How to complete this task:
Copy word for word, please, the lines of the entries below running from the one containing "BitVec.ofNat 8 (nib" to the one containing "def operandBytes (form", both ends included.

--- Task material Enclosed Below ---

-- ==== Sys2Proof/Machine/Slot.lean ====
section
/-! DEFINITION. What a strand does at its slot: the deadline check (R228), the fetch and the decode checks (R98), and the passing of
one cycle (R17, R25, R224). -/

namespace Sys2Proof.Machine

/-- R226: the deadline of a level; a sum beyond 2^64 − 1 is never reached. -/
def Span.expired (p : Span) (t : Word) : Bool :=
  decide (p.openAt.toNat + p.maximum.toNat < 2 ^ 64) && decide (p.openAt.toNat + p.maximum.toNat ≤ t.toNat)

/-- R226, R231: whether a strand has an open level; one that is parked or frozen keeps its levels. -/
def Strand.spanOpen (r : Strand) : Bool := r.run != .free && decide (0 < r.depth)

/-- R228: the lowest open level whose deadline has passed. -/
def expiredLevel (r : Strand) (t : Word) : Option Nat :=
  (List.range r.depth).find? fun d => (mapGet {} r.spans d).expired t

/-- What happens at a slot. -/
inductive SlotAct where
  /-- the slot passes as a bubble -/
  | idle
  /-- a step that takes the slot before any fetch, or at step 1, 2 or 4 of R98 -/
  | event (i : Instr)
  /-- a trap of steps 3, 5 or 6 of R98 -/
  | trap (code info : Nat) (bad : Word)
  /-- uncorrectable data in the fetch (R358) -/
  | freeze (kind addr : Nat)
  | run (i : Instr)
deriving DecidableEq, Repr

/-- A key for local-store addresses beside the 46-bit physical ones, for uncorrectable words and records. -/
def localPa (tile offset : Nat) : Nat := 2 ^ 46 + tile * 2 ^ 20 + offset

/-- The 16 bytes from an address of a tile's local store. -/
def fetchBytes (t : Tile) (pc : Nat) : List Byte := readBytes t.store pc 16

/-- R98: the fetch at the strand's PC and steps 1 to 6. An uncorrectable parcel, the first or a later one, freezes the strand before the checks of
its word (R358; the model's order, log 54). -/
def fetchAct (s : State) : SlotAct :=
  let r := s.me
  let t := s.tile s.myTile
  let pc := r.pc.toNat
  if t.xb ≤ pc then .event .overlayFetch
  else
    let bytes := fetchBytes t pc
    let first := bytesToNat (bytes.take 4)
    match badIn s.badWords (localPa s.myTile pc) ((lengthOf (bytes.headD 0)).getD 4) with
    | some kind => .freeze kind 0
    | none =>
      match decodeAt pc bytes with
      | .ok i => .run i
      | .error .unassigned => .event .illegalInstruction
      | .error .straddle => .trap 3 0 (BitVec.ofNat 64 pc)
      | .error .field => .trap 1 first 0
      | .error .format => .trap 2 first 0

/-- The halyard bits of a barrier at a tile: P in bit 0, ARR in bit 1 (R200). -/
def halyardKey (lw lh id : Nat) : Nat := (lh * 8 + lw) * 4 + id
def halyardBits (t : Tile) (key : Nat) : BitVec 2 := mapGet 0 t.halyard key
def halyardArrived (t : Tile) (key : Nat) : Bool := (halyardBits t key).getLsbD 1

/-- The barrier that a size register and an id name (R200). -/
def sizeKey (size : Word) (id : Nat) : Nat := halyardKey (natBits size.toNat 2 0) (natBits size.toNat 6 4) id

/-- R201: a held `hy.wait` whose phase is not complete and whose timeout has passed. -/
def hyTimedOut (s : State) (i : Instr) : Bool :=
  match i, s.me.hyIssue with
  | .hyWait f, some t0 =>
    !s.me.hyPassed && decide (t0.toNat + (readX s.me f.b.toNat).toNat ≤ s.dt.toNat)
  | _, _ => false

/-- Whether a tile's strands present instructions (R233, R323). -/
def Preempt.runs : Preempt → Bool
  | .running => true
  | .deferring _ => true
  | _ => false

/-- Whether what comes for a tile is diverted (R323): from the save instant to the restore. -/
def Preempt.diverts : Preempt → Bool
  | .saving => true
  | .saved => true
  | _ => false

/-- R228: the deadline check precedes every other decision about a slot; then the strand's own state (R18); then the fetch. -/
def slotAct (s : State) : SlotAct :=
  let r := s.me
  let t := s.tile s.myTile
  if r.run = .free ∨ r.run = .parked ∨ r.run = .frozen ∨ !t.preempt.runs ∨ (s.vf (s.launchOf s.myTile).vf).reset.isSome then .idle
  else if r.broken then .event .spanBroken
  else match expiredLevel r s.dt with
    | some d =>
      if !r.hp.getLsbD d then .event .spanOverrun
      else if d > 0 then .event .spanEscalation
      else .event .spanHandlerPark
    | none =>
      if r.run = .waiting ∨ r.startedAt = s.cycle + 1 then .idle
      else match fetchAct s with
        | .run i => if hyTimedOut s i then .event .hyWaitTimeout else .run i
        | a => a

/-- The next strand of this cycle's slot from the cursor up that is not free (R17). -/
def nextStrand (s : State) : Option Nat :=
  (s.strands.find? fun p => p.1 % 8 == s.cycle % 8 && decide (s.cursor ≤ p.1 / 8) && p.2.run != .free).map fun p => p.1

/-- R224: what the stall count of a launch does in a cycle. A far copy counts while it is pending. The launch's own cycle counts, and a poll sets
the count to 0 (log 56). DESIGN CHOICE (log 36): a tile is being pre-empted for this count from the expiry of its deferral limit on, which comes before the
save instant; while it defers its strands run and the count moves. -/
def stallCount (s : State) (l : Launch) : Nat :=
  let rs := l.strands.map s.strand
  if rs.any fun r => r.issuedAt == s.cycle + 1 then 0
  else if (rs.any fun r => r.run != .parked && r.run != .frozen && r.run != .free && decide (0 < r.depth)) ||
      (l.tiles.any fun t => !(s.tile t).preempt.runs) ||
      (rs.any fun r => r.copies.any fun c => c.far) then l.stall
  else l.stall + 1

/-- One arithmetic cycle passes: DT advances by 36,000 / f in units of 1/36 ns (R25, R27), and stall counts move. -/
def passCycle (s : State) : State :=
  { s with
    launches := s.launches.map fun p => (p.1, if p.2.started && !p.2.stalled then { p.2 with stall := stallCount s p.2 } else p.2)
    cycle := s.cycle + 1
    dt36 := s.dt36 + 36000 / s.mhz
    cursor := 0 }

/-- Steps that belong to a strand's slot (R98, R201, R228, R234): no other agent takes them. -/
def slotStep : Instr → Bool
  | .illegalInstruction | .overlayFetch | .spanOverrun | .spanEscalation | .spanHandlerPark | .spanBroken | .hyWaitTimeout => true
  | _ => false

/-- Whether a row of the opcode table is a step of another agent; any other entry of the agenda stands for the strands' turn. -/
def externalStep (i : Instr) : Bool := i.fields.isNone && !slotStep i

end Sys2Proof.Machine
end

--- End of Enclosed Task material ---
--- Task material Enclosed Below ---

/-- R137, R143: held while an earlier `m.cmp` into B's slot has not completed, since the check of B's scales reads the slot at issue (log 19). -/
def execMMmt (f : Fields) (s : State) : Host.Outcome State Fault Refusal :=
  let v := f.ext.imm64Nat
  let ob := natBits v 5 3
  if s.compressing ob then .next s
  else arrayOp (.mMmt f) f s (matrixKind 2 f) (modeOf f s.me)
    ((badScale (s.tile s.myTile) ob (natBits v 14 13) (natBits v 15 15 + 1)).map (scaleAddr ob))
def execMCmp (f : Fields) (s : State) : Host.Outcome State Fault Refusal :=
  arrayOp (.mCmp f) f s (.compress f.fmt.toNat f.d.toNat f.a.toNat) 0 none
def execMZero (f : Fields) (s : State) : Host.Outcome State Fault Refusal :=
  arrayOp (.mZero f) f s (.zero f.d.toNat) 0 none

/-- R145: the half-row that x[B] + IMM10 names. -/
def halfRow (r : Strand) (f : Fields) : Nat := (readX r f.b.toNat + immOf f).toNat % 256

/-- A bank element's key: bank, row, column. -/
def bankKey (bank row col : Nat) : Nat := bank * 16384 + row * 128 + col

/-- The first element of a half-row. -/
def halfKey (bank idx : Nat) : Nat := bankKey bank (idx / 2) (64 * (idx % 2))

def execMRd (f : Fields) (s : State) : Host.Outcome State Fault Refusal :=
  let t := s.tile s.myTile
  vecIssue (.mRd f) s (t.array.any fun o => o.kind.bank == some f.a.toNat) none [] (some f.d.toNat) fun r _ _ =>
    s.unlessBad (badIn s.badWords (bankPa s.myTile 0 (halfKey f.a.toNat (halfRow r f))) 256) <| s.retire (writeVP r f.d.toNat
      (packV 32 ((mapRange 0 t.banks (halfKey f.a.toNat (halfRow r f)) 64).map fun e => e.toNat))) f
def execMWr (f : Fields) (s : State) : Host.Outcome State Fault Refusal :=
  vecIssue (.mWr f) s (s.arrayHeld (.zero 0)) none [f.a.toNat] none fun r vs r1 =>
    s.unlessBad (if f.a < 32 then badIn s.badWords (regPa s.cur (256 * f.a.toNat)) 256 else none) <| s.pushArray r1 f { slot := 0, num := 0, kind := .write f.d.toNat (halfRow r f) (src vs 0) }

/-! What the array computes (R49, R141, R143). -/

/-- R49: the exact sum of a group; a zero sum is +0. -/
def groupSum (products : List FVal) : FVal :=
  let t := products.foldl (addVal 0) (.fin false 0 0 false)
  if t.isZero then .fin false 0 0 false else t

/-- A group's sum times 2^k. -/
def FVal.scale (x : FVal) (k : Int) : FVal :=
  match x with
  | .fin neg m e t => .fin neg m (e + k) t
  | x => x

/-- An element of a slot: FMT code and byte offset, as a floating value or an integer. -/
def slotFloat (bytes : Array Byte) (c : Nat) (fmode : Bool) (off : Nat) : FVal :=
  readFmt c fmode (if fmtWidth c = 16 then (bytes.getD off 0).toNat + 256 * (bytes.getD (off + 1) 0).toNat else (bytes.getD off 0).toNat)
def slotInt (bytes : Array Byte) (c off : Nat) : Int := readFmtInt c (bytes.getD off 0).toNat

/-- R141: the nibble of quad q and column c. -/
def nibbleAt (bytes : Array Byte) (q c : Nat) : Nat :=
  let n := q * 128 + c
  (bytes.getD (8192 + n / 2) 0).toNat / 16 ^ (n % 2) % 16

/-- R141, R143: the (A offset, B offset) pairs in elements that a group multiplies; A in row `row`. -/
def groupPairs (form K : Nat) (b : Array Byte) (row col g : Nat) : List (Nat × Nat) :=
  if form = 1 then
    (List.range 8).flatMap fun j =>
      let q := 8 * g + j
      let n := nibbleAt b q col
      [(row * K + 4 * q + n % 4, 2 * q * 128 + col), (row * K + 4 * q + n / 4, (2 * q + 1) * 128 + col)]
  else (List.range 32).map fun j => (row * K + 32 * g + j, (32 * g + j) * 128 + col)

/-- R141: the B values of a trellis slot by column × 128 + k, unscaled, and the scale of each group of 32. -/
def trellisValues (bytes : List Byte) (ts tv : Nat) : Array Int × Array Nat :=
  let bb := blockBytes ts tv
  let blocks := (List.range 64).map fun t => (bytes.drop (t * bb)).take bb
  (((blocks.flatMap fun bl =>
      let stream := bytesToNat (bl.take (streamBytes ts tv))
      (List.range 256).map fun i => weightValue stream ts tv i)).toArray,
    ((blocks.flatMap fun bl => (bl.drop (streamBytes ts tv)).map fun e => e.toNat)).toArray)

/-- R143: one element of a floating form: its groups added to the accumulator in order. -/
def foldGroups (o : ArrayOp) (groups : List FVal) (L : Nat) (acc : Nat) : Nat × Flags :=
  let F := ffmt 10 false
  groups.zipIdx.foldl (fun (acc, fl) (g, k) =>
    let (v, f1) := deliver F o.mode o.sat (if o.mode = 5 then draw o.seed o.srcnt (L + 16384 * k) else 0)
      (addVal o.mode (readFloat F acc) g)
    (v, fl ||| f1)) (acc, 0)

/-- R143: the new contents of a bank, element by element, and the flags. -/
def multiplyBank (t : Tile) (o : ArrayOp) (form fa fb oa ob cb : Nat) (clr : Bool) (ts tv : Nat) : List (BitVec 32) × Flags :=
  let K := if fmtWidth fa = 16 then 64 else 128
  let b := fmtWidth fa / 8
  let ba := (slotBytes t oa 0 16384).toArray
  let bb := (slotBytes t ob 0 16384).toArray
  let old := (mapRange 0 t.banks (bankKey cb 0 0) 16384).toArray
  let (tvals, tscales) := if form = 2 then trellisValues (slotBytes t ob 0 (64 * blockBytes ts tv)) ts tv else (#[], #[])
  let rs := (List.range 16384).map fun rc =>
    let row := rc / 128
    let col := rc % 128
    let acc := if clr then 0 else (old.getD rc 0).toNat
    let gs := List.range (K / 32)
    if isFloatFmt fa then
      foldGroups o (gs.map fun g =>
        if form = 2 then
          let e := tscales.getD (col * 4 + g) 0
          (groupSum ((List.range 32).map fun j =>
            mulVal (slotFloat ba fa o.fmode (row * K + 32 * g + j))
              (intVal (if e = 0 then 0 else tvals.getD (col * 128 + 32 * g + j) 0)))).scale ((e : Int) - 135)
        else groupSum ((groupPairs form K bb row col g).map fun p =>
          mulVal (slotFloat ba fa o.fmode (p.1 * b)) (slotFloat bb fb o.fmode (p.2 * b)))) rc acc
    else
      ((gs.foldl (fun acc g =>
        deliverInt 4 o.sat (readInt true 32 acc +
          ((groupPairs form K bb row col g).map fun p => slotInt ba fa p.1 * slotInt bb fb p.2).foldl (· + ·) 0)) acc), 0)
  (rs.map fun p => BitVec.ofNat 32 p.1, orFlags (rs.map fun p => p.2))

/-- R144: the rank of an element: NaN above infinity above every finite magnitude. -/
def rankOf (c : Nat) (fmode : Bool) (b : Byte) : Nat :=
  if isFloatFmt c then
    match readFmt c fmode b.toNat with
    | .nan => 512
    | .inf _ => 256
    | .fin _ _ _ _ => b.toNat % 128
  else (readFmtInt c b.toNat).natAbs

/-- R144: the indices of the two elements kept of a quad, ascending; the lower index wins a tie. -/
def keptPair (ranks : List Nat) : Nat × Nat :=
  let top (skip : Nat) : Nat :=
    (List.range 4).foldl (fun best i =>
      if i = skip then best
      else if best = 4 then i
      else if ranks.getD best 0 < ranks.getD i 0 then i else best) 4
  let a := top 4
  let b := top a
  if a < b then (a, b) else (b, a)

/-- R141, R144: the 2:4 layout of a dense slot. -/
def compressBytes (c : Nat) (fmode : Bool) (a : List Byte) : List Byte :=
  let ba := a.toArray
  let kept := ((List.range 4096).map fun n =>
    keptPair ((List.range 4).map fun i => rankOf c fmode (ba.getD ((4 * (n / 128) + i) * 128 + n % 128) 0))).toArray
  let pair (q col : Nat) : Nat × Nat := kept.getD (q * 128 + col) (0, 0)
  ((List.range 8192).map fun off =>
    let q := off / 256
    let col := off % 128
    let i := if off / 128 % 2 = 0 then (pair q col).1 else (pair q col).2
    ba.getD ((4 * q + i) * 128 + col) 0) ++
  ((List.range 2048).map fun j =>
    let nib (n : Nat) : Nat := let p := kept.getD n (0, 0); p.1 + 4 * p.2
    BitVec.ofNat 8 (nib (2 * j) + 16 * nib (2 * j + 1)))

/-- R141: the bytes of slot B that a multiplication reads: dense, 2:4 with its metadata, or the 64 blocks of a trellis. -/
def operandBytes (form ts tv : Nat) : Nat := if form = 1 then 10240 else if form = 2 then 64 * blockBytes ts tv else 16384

--- End of Enclosed Task material ---
--- Task material Enclosed Below ---

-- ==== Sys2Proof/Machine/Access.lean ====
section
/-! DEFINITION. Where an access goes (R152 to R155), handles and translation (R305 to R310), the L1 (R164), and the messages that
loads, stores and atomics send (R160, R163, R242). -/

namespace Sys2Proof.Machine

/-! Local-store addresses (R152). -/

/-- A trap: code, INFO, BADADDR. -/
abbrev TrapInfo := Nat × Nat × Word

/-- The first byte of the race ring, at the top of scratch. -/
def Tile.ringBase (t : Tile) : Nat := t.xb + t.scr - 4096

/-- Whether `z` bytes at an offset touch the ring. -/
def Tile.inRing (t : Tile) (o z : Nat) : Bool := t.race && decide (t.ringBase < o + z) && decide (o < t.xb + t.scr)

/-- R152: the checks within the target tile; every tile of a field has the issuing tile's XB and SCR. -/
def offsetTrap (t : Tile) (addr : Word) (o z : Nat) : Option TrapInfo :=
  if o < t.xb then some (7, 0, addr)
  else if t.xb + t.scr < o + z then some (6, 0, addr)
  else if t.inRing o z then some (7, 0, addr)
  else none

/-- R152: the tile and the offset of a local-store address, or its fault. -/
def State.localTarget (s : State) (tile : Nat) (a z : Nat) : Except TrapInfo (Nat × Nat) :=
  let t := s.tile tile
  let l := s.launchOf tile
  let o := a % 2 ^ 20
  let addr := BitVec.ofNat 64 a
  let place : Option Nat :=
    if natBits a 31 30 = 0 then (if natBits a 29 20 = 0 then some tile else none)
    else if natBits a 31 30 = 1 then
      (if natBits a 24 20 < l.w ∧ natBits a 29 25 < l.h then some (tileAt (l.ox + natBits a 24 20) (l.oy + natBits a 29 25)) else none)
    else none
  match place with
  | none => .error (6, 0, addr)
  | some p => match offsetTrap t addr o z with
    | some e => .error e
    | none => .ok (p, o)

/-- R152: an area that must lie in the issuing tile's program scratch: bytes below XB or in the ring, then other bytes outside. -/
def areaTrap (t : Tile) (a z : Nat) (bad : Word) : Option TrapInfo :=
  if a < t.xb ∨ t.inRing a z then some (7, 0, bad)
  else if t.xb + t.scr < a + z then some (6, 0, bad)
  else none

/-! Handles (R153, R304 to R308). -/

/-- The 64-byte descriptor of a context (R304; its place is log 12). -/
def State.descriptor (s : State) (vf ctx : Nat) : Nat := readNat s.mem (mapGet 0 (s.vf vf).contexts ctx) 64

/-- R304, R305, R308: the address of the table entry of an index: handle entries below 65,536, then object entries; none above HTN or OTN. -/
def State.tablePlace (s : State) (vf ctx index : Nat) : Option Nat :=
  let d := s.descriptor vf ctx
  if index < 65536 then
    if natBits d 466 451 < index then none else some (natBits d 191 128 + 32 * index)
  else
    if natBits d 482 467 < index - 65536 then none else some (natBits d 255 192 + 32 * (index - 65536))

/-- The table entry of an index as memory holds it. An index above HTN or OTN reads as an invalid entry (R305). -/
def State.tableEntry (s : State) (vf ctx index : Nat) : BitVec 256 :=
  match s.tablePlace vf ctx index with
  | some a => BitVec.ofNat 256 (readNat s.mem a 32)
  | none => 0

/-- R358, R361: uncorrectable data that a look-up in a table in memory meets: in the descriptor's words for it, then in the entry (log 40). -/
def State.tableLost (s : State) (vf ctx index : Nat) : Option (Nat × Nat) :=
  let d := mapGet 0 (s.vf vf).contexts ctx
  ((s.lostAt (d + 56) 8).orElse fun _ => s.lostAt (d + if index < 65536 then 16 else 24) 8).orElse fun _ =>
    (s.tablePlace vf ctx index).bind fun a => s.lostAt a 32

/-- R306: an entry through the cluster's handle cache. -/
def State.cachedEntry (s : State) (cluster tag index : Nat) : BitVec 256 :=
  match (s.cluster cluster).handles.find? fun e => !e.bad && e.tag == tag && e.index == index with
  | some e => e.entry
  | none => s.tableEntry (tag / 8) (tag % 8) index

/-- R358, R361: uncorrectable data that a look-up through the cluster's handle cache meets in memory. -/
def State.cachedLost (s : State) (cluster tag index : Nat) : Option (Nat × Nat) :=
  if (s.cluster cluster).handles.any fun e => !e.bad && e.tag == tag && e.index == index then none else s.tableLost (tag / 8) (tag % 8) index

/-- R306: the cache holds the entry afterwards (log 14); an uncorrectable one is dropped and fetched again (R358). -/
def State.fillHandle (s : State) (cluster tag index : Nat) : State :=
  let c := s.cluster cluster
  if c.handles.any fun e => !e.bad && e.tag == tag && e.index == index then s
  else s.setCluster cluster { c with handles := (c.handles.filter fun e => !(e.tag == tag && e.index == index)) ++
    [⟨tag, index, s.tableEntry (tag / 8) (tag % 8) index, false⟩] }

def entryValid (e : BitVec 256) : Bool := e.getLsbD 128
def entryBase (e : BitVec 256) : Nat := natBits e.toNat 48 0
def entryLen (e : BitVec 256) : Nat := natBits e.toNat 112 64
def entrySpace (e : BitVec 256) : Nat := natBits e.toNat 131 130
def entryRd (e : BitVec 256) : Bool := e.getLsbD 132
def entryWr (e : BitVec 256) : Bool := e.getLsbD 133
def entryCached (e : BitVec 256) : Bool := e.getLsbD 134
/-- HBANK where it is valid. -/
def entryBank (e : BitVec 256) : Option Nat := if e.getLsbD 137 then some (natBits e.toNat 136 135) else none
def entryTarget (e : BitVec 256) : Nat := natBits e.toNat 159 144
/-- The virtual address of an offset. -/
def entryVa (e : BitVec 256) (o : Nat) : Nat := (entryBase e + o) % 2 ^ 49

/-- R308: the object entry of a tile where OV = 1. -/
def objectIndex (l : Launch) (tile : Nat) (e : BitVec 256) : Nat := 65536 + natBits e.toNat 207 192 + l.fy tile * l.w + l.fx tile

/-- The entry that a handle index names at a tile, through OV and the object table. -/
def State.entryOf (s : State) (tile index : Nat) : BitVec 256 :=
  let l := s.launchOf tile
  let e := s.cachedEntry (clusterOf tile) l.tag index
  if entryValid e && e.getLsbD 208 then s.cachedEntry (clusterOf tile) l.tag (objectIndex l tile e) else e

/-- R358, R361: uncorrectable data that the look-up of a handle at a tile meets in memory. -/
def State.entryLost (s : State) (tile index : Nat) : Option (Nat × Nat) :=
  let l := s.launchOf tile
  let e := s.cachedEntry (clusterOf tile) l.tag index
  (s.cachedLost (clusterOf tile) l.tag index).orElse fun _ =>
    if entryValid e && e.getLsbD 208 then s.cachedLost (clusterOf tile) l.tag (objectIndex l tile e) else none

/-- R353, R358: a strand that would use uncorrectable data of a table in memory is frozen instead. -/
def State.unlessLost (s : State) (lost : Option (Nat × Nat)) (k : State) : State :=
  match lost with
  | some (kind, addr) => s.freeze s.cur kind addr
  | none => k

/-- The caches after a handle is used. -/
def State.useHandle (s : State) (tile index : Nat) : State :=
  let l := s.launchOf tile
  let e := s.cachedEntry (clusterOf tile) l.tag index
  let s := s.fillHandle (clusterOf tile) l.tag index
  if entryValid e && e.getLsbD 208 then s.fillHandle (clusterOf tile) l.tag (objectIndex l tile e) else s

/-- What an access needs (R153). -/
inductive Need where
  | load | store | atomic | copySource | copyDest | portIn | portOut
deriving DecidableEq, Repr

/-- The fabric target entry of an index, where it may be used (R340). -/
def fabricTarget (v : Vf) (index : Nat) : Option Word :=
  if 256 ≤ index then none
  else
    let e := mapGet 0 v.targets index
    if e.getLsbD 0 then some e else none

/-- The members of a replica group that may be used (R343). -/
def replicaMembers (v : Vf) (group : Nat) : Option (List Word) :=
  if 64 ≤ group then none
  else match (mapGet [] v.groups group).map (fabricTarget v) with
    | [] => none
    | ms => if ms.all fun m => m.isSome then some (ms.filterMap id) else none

--- End of Enclosed Task material ---

Solution to this problem:
    BitVec.ofNat 8 (nib (2 * j) + 16 * nib (2 * j + 1)))

/-- R141: the bytes of slot B that a multiplication reads: dense, 2:4 with its metadata, or the 64 blocks of a trellis. -/
def operandBytes (form ts tv : Nat) : Nat := if form = 1 then 10240 else if form = 2 then 64 * blockBytes ts tv else 16384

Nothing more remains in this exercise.